Jamie Lee Curtis

 
Golden Globe winning actress Jamie Lee Curtis isn't afraid to get real. She went au naturel on the cover of AARP The Magazine— but wants to set the record straight. "Isn't it fascinating that this constitutes being naked?" Jamie says. "In my world, this is called strapless."

Jamie says there was a deeper message behind the cover. "The idea was, it's shedding skin. And I think that's where the misnomer came from because the idea of shedding skin is peeling away the layers," she says. "Peeling the layers away to get to that beautiful essence. The more you peel away, the stronger the scent—the stronger the message, the mind."
Jamie Lee Curtis

 
With her natural grey hair and pared-down wardrobe, some may say Jamie is glamming down—but she doesn't see it that way.

"I never represented glam," she says. "That's the thing, you'll never see me in the front row of a fashion show. I'm uninterested in it. I find it trivial and banal and boring. I find it to be the least interesting thing that a woman can pay attention to, is clothing. I'm so much more interested in what's going on in the world today and what we're thinking and how we're feeling. And so for me, I think glamming down is really diminishing what I'm talking about, which is really paring down the sort of detritus of my life."
Jamie Lee Curtis

 
Jamie says she is trying to portray a truthful image of herself, both in life and on the cover of AARP The Magazine. "I believe that life is hard," she says. "That we all are going to walk through things that are hard and challenging, and yet advertising wants us to believe that it's all easy. Everything's easy—aging's easy, childrearing's easy, dressing's easy—everything's easy. And I think it's a real disservice to people because I think it feeds you something that's not true."

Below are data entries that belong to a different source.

/-- LIST1 with priority 8 in fourth place evicts LIST0; LIST2 with priority 4 is not placed (steps 5 and 6). -/
theorem test_claim_evicts :
    let a : AimClaim := ⟨.angles 0 0, .timed, 4000⟩
    let full : List (Entry AimClaim) := [⟨9, 12, a, none, false⟩, ⟨8, 10, a, none, false⟩, ⟨3, 9, a, some ⟨3, 12⟩, false⟩,
      ⟨0, 8, a, some ⟨0, 5⟩, false⟩]
    (placeClaim full 1 8 a (some ⟨1, 2⟩)).stack.map (fun e => e.source) = [9, 8, 3, 1] ∧
      (placeClaim full 1 8 a (some ⟨1, 2⟩)).answer = .below ∧ (placeClaim full 1 8 a (some ⟨1, 2⟩)).reports = [] ∧
      (placeClaim full 2 4 a none).answer = .notPlaced := by decide +kernel

/-! ### Witnesses: for every statement with hypotheses, a state and operands that meet them, clause by clause -/

/-- A frame being sent. -/
def sendingOf (s : State) (w : TxKind) (f : LinkFrame) : State := s.withLink { s.link with sending := some ⟨f, w, 0⟩ }

/-- Some frame of the link. -/
def someFrame : LinkFrame := ⟨0x60, 0, [0]⟩

/-- A command is in its owner's hands. -/
def ready (s : State) (c : Instr) : Bool := (given s c).handed c

theorem wit_StepTakesFrontCommand :
    (calm.withPending [.identify]).pending = .identify :: [] ∧ calm.pending = [] ∧
      (given calm .identify).ownEvent = some .identify ∧ calm.ownEvent = none := by decide +kernel

theorem wit_CommandRowsWaitForTheDispatcher :
    encodeCommand .identify = some (1, []) ∧ calm.free = true ∧ calm.link.queue = [] ∧
      Instr.identify.wellFormed = true ∧ (given calm .start).link.held = some ⟨2, 0, 8, .handed .start⟩ ∧
      HeldPhase.handed .start ≠ .handed .identify ∧ State.reset.link.held = none ∧ State.reset.free = false ∧
      State.reset.resetting.isSome = true ∧ Instr.jobStart ≠ .powerOn ∧ Instr.jobStart ≠ .resetLow ∧
      Instr.jobStart ≠ .resetEnd ∧ (∀ high ∈ [true, false], Instr.jobStart ≠ .stopChange high) ∧
      (encodeCommand (.dropKind 256)).isSome = true ∧ (Instr.dropKind 256).wellFormed = false ∧
      (calm.withLink { calm.link with queue := [⟨2, 0, []⟩] }).free = true := by decide +kernel

theorem wit_CommandPayloadsReadBack :
    ([.track [⟨7, 1000, -2000, 0⟩], .storeCue 0 cueA, .defineKind kindA, .storePalette paletteA] : List Instr).all
      (fun c => c.wellFormed && (encodeCommand c).isSome) = true := by decide +kernel

theorem wit_FrameReachesItsOwner :
    (Instr.go 2 300 1).wellFormed = true ∧ encodeCommand (.go 2 300 1) = some (0x47, [2, 44, 1, 1]) ∧ 255 < 256 ∧
      calm.free = true ∧ calm.link.queue = [] ∧ calm.link.receiver = .hunting := by decide +kernel

/-- A full receive queue behind a held command. -/
def crowded : State :=
  (given calm .identify).withLink
    { (given calm .identify).link with queue := List.replicate 8 ⟨1, 0, []⟩ }

theorem wit_FramesQueueOrDrop :
    calm.resetting = none ∧ (given calm .identify).link.held.isSome = true ∧
      (given calm .identify).link.queue.length < 8 ∧ crowded.link.held.isSome = true ∧ 8 ≤ crowded.link.queue.length ∧
      (calm.withLink { calm.link with receiver := .inFrame [] 0 }).link.receiver = .inFrame [] 0 ∧
      0 + 1005 < (calm.withNow 1006).now ∧ (calm.withNow 1005).now ≤ 0 + 1005 ∧ (0xC2 : Byte) ≠ 0xC3 ∧ 1020 < (0xFD : Byte).toNat + 256 * (3 : Byte).toNat := by decide +kernel

/-- R198: a byte that begins within 1 ms of the end of the one before belongs to the frame; a later one does not. -/
theorem test_gap_of_a_millisecond :
    ([1005, 1006].map fun t =>
      (out (exec (.receiveFrame [⟨1, true⟩])
        ((calm.withLink { calm.link with receiver := .inFrame [] 0 }).withNow t))).link.receiver) =
      [.inFrame [1] 1005, .hunting] := by decide +kernel

theorem wit_TransmitEndsAndDispatch :
    calm.resetting = none ∧ (sendingOf calm .notice someFrame).link.sending = some ⟨someFrame, .notice, 0⟩ ∧
      (sendingOf calm .ready someFrame).link.sending = some ⟨someFrame, .ready, 0⟩ ∧
      (sendingOf calm .reply ⟨0x84, 0, [0, 8]⟩).link.sending = some ⟨⟨0x84, 0, [0, 8]⟩, .reply, 0⟩ ∧
      (sendingOf calm .reply ⟨0x81, 0, [0, 8]⟩).link.sending = some ⟨⟨0x81, 0, [0, 8]⟩, .reply, 0⟩ ∧
      0 ≤ calm.now ∧ LinkFrame.isRestart ⟨0x84, 0, [0, 8]⟩ = true ∧ LinkFrame.isRestart ⟨0x81, 0, [0, 8]⟩ = false ∧
      calm.free = true ∧ parseCommand 0x51 [0xB0, 4] = .command (.setTempo 1200) ∧
      parseCommand 0x0F [] = .unknownKind ∧ parseCommand 0x51 [] = .badLength := by decide +kernel

/-- Two notices of equal level and one of a higher level pending. -/
def noisy : Notices :=
  { Notices.reset with
    listSettled := some ⟨0, 5, 1⟩, trackStale := some ⟨.stale, 3⟩, beatState := some ⟨.locked, .edge⟩
    levels := [1, 1, 1, 2, 2, 1, 1, 1, 0] }

theorem wit_TransmitterChoosesInOrder :
    noisy.best = some 3 ∧ Notices.reset.best = none ∧ (sendingOf calm .notice someFrame).link.sending.isSome = true ∧
      calm.resetting = none ∧ calm.link.sending = none ∧ calm.link.readyWaiting = false ∧ calm.link.waitingReply = none ∧
      (calm.withNotices noisy).link.notices.best = some 3 ∧
      (calm.withLink { calm.link with held := some ⟨1, 0, 8, .replyWaiting someFrame⟩ }).link.waitingReply =
        some someFrame := by decide +kernel

theorem wit_RepliesAreFormed :
    (given calm .identify).link.held = some ⟨1, 0, 8, .handed .identify⟩ ∧ calm.resetting = none ∧
      (given calm .identify).link.readyWaiting = false ∧ (given calm .identify).link.sending = none ∧
      (sendingOf (given calm .identify) .notice someFrame).link.sending.isSome = true := by decide +kernel

theorem wit_ResetEnds :
    State.reset.resetting.isSome = true ∧ State.reset.link.sending = none ∧ calm.resetting = none := by decide +kernel

theorem wit_QueriesAnswerAndChangeNothing :
    ([.identify, .readCounters, .queryKind 4, .queryFixture 255, .queryPoint 127, .queryClaims 17, .querySolver,
      .queryMotion 17, .queryColour 17, .queryList 7, .queryMemory, .queryClock, .queryLine 7 512 1,
      .queryLine 0 1 512, .queryKind 5, .queryClaims 19, .queryMotion 19, .queryColour 19] : List Instr).all
      (ready rigged) = true ∧ rigged.kind 5 = none ∧ rigged.patchOf 19 = none ∧
      rigged.kind 4 = some profA ∧ rigged.patchOf 17 = some (patchA 1) ∧ rigged.profileOf 17 = some profA ∧
      rigged.motionOf 17 = some motionA ∧ rigged.colourOf 17 = some colourA := by decide +kernel

theorem wit_OutOfRangeCommandsAreRefused :
    ([.setNotice [4, 1, 1, 1, 1, 1, 1, 1, 1], .setCounter 4 1 0, .setCounter 0 14 0, .defineKind { kindA with kind := 32 },
      .dropKind 32, .queryKind 32, .patch { patchArgs with line := 8 }, .setTrim 300 [], .setTruss 16 ⟨0, 0, 0⟩,
      .copyRig ⟨0, 1, 0, ⟨0, 0, 0⟩, 0⟩, .setPoint 128 ⟨0, 0, 0⟩, .setPoint 0 ⟨200001, 0, 0⟩, .bindTag 0 64 ⟨0, 0, 0⟩,
      .unbindTag 128, .track [], .setPriority 10 0, .setPriority 0 16, .directAim { rawAim with count := 257 },
      .directColour { rawColour with colour := 4 }, .releaseDirect ⟨0, 1, 3, 0, 0⟩, .bindFollow 0 1 128,
      .unbindFollow 0 0, .halt 256 1, .storeCue 4 cueA, .storeCueFirst { cueA with link := 5 }, .storeCueMore cueA,
      .storeCueLast cueA, .deleteCue 10000, .storePalette { paletteA with palette := 64 }, .deletePalette 64,
      .defineList ⟨8, 1, 2, 0, 0⟩, .go 8 0 0, .go 0 10000 0, .releaseList 8, .setBeatSource 2 0, .setBar 17,
      .setLine ⟨0, 23, 25, 0, 0⟩, .setLine ⟨0, 513, 25, 0, 0⟩, .queryLine 0 512 2] : List Instr).all
      (ready calm) = true ∧ RawKind.ok { kindA with kind := 32 } = false ∧
      PatchArgs.rangesOk { patchArgs with line := 8 } = false ∧ posOk ⟨200001, 0, 0⟩ = false ∧
      RawEntry.directAimOk { rawAim with count := 257 } = false ∧
      RawEntry.directColourOk { rawColour with colour := 4 } = false ∧ rangeOk 0 0 = false ∧ rangeOk 256 1 = false ∧
      (given calm (.storeCueMore cueA)).stagedFor cueA = none ∧ paletteOk { paletteA with palette := 64 } = false ∧
      listArgsOk ⟨8, 1, 2, 0, 0⟩ = false := by decide +kernel

theorem wit_NoticeLevelsAndCounters :
    ready calm (.setNotice [0, 1, 2, 3, 0, 1, 2, 3, 0]) = true ∧ (∀ l ∈ [0, 1, 2, 3, 0, 1, 2, 3, 0], l ≤ 3) ∧
      ready calm (.setCounter 3 Activity.linkError.code 15) = true ∧ ready calm .clearCounters = true ∧
      calm.link.counters[2]? = some ⟨.cacheMiss, 15, 0⟩ ∧ (calm.notifyStopState true .live).noticePin = true ∧
      calm.noticePin = false := by decide +kernel

theorem wit_PartStateCommands :
    ([.start, .standby, .restart] : List Instr).all (fun c => ready calm c && ready (calm.withPart .standby) c) = true ∧
      (given calm .start).part = .live ∧ (given (calm.withPart .standby) .start).part = .standby := by decide +kernel

/-- START under way. -/
def starting : State := working rigged (.start true true true true)

theorem wit_StartPartsTaken :
    starting.resetting = none ∧ starting.work = some (.start true true true true) ∧ starting.motion.stopSeen = false ∧
      (starting.withMotion { starting.motion with stopSeen := true }).work = some (.start true true true true) ∧
      starting.stopToColour.head? ≠ some false ∧ starting.colour.stopSeen = false ∧
      (starting.withColour { starting.colour with stopSeen := true }).stopToColour.head? ≠ some false := by decide +kernel

/-- STANDBY under way. -/
def leaving : State := working rigged (.standby true true true [0, 7])

theorem wit_StandbyPartsTaken :
    leaving.resetting = none ∧ leaving.work = some (.standby true true true [0, 7]) ∧ 7 ∈ [0, 7] ∧
      17 ∈ leaving.patchedFixtures ∧ leaving.motionOf 17 = some motionA ∧ leaving.colourOf 17 = some colourA ∧
      leaving.profileOf 17 = some profA ∧ 19 ∉ leaving.patchedFixtures ∧ leaving.part = .live ∧
      (leaving.withPart .standby).work = some (.standby true true true [0, 7]) := by decide +kernel

theorem wit_StopChangeIsGivenOn :
    calm.resetting = none ∧ true ≠ calm.stop ∧ false = calm.stop ∧ State.reset.resetting.isSome = true := by
  decide +kernel

/-- A change of STOP on its way to the engines. -/
def stopping (high : Bool) : State := (rigged.withStopToMotion [high]).withStopToColour [high]

/-- List 3 paused with link due, and a STOP low to take. -/
def dueLaunch : Launch := { Launch.fresh 5 1 .host .onDone 0 with due := true, walkDone := true }

def pausedDue : State :=
  rigged.setCueList 3 { CueList.fresh with mode := .settled, paused := true, launch := some dueLaunch, lowsDue := 1 }

theorem wit_StopReachesTheBlocks :
    (stopping true).resetting = none ∧ (stopping true).stopToMotion = true :: [] ∧
      (stopping false).stopToMotion = false :: [] ∧ (stopping true).stopToColour = true :: [] ∧
      (stopping false).stopToColour = false :: [] ∧ (stopping true).part = .live ∧
      17 ∈ (stopping true).patchedFixtures ∧ (stopping true).motionOf 17 = some motionA ∧
      (stopping true).colourOf 17 = some colourA ∧ (stopping true).profileOf 17 = some profA ∧
      0 < ((rigged.setCueList 3 { CueList.fresh with lowsDue := 1 }).cueList 3).lowsDue ∧ rigged.stop = false ∧
      (((rigged.setCueList 3 { CueList.fresh with lowsDue := 1 }).cueList 3).liveLaunch.any fun q => q.due) = false ∧
      ((stopping true).withPart .standby).stopToMotion = true :: [] ∧
      ((stopping false).withPart .standby).stopToColour = false :: [] ∧ (pausedDue.cueList 3).lowsDue = 1 ∧
      pausedDue.stop = false ∧ (pausedDue.withStop true).stop = true ∧
      (pausedDue.cueList 3).liveLaunch = some dueLaunch ∧ dueLaunch.due = true := by
  decide +kernel

/-- R206, R166: a STOP that goes low and high again before a list has taken the low does not lose it: the link due is no
more due after PLAYBACK_STOP_LOW, and the list waits again. -/
theorem test_stop_low_is_not_lost :
    let s := out (exec (.stopChange true) (out (exec (.stopChange false)
      ((pausedDue.setCueList 3 { pausedDue.cueList 3 with lowsDue := 0 }).withStop true))))
    let t := out (exec (.playbackStopLow 3) s)
    (s.cueList 3).lowsDue = 1 ∧ (s.cueList 3).launch.map (fun r => r.due) = some true ∧ (t.cueList 3).lowsDue = 0 ∧
      (t.cueList 3).paused = true ∧ (t.cueList 3).launch.map (fun r => (r.due, r.spent)) = some (false, true) := by
  decide +kernel

theorem wit_KindsAreDefined :
    ready rigged (.defineKind kindA) = true ∧ kindA.ok = true ∧ (given rigged (.defineKind kindA)).kindInUse 4 = true ∧
      ready rigged (.defineKind kindB) = true ∧ kindB.ok = true ∧
      (given rigged (.defineKind kindB)).kindInUse 5 = false := by decide +kernel

/-- Kind 31 DEFINED beside kind 4. -/
def spare : State := rigged.setKind 31 (some kindB.profile)

theorem wit_KindsAreDropped :
    ([.dropKind 32, .dropKind 5, .dropKind 4, .dropKind 31, .patch { patchArgs with kind := 5 }] : List Instr).all
      (ready spare) = true ∧ 31 < 32 ∧ spare.kind 5 = none ∧ (spare.kind 4).isSome = true ∧ spare.kindInUse 4 = true ∧
      (spare.kind 31).isSome = true ∧ spare.kindInUse 31 = false ∧
      PatchArgs.rangesOk { patchArgs with kind := 5 } = true := by decide +kernel

/-- PATCH payloads for the forms: created, moved, overlapping, of another kind, and off the end of a line. -/
def patchMove : PatchArgs := { patchArgs with fixture := 18, line := 0, base := 497 }

def patchOther : PatchArgs := { patchArgs with fixture := 18, kind := 31 }

theorem wit_PatchForms :
    ([.patch patchArgs, .patch patchMove, .patch patchOther, .patch { patchOther with fixture := 17 },
      .patch { patchMove with base := 498 }, .patch { patchMove with base := 16 }] : List Instr).all (ready spare) = true ∧
      ([patchArgs, patchMove, patchOther].all fun a => a.rangesOk && (mountingOf (a.body % 4)).isSome) = true ∧
      patchArgs.fitsKind profA = true ∧ patchMove.fitsKind profA = true ∧ patchOther.fitsKind kindB.profile = true ∧
      PatchArgs.fitsKind { patchMove with base := 498 } profA = false ∧
      spare.patchedOther 17 31 = true ∧ spare.holdsClaims 17 = true ∧ spare.patchedOther 18 31 = true ∧
      spare.holdsClaims 18 = false ∧ spare.overlapsOther 0 16 16 18 = true ∧ spare.overlapsOther 0 497 16 18 = false ∧
      spare.overlapsOther 1 1 16 20 = false ∧ spare.patchOf 20 = none ∧ spare.patchOf 18 = some (patchA 17) ∧
      spare.patchOf 17 = some (patchA 1) ∧ spare.motionOf 17 = some motionA ∧ spare.colourOf 17 = some colourA := by
  decide +kernel

theorem wit_FixtureIsCreated :
    rigged.aimStack 20 = [] ∧ ∀ w ∈ footprintSlots profA (patchA 33) 0 0 (Colour.fresh profA.model).outputs, w.1 < 16 := by
  decide +kernel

While Jamie says she finds nothing wrong with corrective surgery, she thinks cosmetic surgery is a shortcut that doesn't fix the problem—and she knows from experience. Jamie says she has had cosmetic surgery on her lower eyelids as well as liposuction. "The fraud is, it doesn't work. It doesn't work because there are complications, and I got them all. It doesn't work because you still look in the mirror and you see the fraud of what you were trying to do."
Jamie Lee Curtis

 
To celebrate her 50th birthday this year, Jamie is foregoing the late-night partying for a birthday breakfast. It makes perfect sense, since Jamie says she likes to be in bed by 8 p.m. "I'm like a farmer in that way," she jokes. "Breakfast has always been my favorite meal, and I thought, 'I'm going to make all my friends get up early and come over about 8 in the morning with their kids. I'll have a carnival scene, and kids can make their hands in wax and have breakfast, and everybody will be gone by 11:30.'"

Although it's her birthday, Jamie says she is planning on being the gift-giver. "I'm making beautiful books of photographs as my gift to my friends," she says. Although Jamie's friends tell her she should show her photographs publicly, Jamie says she doesn't need any more attention. "I think for someone who's been this public eye her whole life, trying to sort of evolve in public, really, it's kind of a weird thing to do."
Jamie Lee Curtis

 
Although she gets to show her creative side as an actor, Jamie says it was becoming an author that really made her feel like an artist. "My experience is that it was the only true artistic voice I've ever done because it came from me and I had no expectation," she says. "I love the idea that something came from my mind. It was my idea. It lived and grew right in here."

More than 5 million copies of her children's books have been sold, and Jamie isn't planning to stop writing anytime soon. Her next book Big Words for Little People comes out in September 2008. Jamie says her new book will examine language. "Words [like] consequences, respect, responsibility, appropriate, inappropriate—these are words that I want little people to understand so, when they grow up, they can make better choices as the big people."